The call came after a recent cabinet order that the temperature of China's public buildings must not go above 26 C in summer.

The order to cut energy use applies to all schools, office buildings, supermarkets, restaurants, shopping malls, government agencies and private owners of public buildings.

According to Fan Xuecheng, a cabinet official in charge of supervising energy conservation within government bureaus, airconditioners account for about 30 to 50 percent of the total power consumption of office buildings in summer.

"So there remains the huge task of energy control during summer," Fan said.

In another move, the central government on Tuesday ordered all airconditioners of government buildings to be turned off for the day as a gesture to show its determination to cut energy consumption.

"It was just a gesture.
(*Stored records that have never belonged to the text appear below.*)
-- ==== Sys2Proof/Decode.lean ====
section
/-! DEFINITION. The command that a word spells by the bits of spec/opcode_table.json. No row of the table gives bits,
so no word spells a command: commands reach the device as events of its world, not as encodings. -/

namespace Sys2Proof

/-- The command that the `nbits` low bits of `w` spell: none, since the table gives no row an encoding. -/
def decodeTableWord (_nbits _w : Nat) : Option Instr := none

end Sys2Proof
end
But it taught us the value and importance of energy and how we would feel without it," said Zhao Hong, an official with the State Administration of Taxation.

At least 300 million kilowatt-hours of electricity could be saved, 10 percent of electric loads reduced, and 150 million yuan ($19.7 million) in electricity bills in summer saved if the airconditioners in Beijing's public buildings were to be set to 26 C, reported the People's Daily Online.

The cabinet imposed the limit ahead of expected increased demand this summer which could lead to power cuts.

China's demand for energy has soared in line with its economic development.

A power cut hit parts of Shanghai last week. And based on past experience, more are expected this summer.

Promoted since 2005, the "26 C" battle in summer is not the only rule the country has implemented to cut energy consumption in workplaces.

They also include calling on people not to take lifts to the first three floors of a building, walking to work or taking public transport instead of private cars.